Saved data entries
_ _ _ _ _ _ _

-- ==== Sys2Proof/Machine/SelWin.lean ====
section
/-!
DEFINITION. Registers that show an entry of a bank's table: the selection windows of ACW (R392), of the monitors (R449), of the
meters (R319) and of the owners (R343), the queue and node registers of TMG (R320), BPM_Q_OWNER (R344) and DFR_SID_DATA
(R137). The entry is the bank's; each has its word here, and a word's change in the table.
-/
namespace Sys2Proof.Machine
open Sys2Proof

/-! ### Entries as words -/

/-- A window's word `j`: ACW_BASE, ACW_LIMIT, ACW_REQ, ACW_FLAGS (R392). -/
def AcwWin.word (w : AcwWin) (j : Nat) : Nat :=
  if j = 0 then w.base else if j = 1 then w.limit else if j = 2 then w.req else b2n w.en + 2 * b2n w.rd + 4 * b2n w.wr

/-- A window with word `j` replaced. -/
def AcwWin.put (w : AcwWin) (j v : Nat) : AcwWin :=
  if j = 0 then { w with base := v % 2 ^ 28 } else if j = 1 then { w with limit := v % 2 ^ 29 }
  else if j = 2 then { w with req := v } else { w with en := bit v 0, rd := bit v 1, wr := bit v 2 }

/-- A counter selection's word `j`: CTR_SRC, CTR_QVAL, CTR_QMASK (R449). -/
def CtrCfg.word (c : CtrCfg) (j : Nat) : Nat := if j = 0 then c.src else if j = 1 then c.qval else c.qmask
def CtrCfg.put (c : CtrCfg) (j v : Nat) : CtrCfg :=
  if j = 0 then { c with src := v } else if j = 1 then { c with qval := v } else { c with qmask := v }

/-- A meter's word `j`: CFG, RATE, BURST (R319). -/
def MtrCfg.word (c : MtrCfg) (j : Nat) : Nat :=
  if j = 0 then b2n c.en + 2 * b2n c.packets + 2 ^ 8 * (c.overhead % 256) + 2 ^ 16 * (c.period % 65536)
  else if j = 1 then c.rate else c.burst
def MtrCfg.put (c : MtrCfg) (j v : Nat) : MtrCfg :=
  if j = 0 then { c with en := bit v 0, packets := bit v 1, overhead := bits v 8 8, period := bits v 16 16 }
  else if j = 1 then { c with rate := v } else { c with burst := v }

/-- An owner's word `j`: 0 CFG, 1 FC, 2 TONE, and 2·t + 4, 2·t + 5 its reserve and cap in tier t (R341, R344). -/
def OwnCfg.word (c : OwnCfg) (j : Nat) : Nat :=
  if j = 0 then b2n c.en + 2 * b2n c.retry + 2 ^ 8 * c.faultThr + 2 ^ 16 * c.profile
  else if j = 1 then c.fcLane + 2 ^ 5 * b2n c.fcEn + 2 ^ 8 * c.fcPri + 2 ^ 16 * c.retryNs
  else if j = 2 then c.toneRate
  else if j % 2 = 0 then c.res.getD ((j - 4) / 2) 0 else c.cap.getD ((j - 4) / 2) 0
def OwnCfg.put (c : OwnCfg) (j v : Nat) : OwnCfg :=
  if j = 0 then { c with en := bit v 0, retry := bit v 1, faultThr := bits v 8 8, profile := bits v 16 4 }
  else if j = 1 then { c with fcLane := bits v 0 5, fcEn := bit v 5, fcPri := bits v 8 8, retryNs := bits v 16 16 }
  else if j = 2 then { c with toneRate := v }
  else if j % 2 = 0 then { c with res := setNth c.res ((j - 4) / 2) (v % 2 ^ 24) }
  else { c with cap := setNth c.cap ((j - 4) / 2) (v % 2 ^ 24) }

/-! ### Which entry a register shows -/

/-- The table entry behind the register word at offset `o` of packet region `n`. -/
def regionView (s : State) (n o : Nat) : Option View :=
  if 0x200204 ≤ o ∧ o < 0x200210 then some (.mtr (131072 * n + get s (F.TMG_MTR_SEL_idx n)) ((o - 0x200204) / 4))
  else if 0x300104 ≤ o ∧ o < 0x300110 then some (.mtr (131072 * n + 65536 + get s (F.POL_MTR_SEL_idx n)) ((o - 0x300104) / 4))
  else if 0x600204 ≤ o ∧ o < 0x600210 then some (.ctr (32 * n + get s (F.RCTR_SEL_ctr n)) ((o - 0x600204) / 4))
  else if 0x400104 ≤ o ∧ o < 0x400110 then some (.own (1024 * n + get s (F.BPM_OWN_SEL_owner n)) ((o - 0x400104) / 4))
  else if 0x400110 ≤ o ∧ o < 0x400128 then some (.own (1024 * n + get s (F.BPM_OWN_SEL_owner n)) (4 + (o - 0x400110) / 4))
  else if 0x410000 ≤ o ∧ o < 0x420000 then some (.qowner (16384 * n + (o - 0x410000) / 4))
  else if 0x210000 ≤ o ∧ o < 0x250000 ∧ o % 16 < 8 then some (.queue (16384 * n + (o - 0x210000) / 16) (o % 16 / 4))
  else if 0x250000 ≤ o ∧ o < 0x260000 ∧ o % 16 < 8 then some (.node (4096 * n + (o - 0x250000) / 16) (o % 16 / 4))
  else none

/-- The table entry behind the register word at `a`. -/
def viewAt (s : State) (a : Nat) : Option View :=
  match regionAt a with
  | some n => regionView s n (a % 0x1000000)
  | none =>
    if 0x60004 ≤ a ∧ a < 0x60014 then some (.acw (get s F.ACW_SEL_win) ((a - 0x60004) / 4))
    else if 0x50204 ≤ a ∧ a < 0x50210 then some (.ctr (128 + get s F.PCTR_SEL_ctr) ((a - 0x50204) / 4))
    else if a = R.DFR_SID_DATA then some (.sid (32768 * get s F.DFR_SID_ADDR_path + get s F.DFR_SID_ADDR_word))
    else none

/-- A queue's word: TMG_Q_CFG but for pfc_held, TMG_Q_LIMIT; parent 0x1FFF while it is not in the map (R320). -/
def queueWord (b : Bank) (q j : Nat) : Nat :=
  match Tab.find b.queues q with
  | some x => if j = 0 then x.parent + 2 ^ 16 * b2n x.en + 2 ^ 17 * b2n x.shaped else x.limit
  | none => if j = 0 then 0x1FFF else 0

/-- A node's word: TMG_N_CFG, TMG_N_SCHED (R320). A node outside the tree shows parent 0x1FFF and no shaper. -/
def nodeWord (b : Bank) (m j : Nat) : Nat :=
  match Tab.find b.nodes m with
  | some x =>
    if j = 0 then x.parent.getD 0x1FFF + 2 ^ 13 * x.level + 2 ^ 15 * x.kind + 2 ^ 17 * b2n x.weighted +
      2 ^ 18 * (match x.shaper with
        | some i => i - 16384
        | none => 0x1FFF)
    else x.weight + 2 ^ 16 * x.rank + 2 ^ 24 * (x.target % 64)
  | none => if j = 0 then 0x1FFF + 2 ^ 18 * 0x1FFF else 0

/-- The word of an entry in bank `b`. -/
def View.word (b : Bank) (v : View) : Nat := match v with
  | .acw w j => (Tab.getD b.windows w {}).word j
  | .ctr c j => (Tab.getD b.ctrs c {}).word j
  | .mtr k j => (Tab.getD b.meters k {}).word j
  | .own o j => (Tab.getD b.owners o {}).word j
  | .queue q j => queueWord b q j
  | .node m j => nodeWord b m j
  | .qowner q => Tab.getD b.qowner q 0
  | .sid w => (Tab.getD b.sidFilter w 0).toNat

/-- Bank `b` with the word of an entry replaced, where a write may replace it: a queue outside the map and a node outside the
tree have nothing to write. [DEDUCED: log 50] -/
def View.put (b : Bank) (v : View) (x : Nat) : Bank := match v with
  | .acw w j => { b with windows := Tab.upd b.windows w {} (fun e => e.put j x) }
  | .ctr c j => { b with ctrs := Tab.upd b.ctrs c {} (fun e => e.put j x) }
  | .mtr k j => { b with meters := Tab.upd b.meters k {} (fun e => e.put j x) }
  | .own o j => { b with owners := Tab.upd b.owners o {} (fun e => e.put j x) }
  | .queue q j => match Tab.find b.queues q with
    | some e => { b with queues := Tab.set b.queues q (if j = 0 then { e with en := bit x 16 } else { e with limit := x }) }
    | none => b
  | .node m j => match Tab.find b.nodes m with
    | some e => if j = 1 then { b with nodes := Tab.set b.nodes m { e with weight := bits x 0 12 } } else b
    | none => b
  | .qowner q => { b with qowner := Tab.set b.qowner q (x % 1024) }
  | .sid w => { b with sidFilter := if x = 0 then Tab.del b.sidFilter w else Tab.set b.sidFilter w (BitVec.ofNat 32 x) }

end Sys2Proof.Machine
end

_ _ _ _ _ _ _

▶ ACTION ITEM:
Could you transcribe the entries above word for word, from the line with "def OwnCfg.word (c" down to the line with "else if 0x50204", keeping both?

▶ TASK RESULT:
def OwnCfg.word (c : OwnCfg) (j : Nat) : Nat :=
  if j = 0 then b2n c.en + 2 * b2n c.retry + 2 ^ 8 * c.faultThr + 2 ^ 16 * c.profile
  else if j = 1 then c.fcLane + 2 ^ 5 * b2n c.fcEn + 2 ^ 8 * c.fcPri + 2 ^ 16 * c.retryNs
  else if j = 2 then c.toneRate
  else if j % 2 = 0 then c.res.getD ((j - 4) / 2) 0 else c.cap.getD ((j - 4) / 2) 0
def OwnCfg.put (c : OwnCfg) (j v : Nat) : OwnCfg :=
  if j = 0 then { c with en := bit v 0, retry := bit v 1, faultThr := bits v 8 8, profile := bits v 16 4 }
  else if j = 1 then { c with fcLane := bits v 0 5, fcEn := bit v 5, fcPri := bits v 8 8, retryNs := bits v 16 16 }
  else if j = 2 then { c with toneRate := v }
  else if j % 2 = 0 then { c with res := setNth c.res ((j - 4) / 2) (v % 2 ^ 24) }
  else { c with cap := setNth c.cap ((j - 4) / 2) (v % 2 ^ 24) }

/-! ### Which entry a register shows -/

/-- The table entry behind the register word at offset `o` of packet region `n`. -/
def regionView (s : State) (n o : Nat) : Option View :=
  if 0x200204 ≤ o ∧ o < 0x200210 then some (.mtr (131072 * n + get s (F.TMG_MTR_SEL_idx n)) ((o - 0x200204) / 4))
  else if 0x300104 ≤ o ∧ o < 0x300110 then some (.mtr (131072 * n + 65536 + get s (F.POL_MTR_SEL_idx n)) ((o - 0x300104) / 4))
  else if 0x600204 ≤ o ∧ o < 0x600210 then some (.ctr (32 * n + get s (F.RCTR_SEL_ctr n)) ((o - 0x600204) / 4))
  else if 0x400104 ≤ o ∧ o < 0x400110 then some (.own (1024 * n + get s (F.BPM_OWN_SEL_owner n)) ((o - 0x400104) / 4))
  else if 0x400110 ≤ o ∧ o < 0x400128 then some (.own (1024 * n + get s (F.BPM_OWN_SEL_owner n)) (4 + (o - 0x400110) / 4))
  else if 0x410000 ≤ o ∧ o < 0x420000 then some (.qowner (16384 * n + (o - 0x410000) / 4))
  else if 0x210000 ≤ o ∧ o < 0x250000 ∧ o % 16 < 8 then some (.queue (16384 * n + (o - 0x210000) / 16) (o % 16 / 4))
  else if 0x250000 ≤ o ∧ o < 0x260000 ∧ o % 16 < 8 then some (.node (4096 * n + (o - 0x250000) / 16) (o % 16 / 4))
  else none

/-- The table entry behind the register word at `a`. -/
def viewAt (s : State) (a : Nat) : Option View :=
  match regionAt a with
  | some n => regionView s n (a % 0x1000000)
  | none =>
    if 0x60004 ≤ a ∧ a < 0x60014 then some (.acw (get s F.ACW_SEL_win) ((a - 0x60004) / 4))
    else if 0x50204 ≤ a ∧ a < 0x50210 then some (.ctr (128 + get s F.PCTR_SEL_ctr) ((a - 0x50204) / 4))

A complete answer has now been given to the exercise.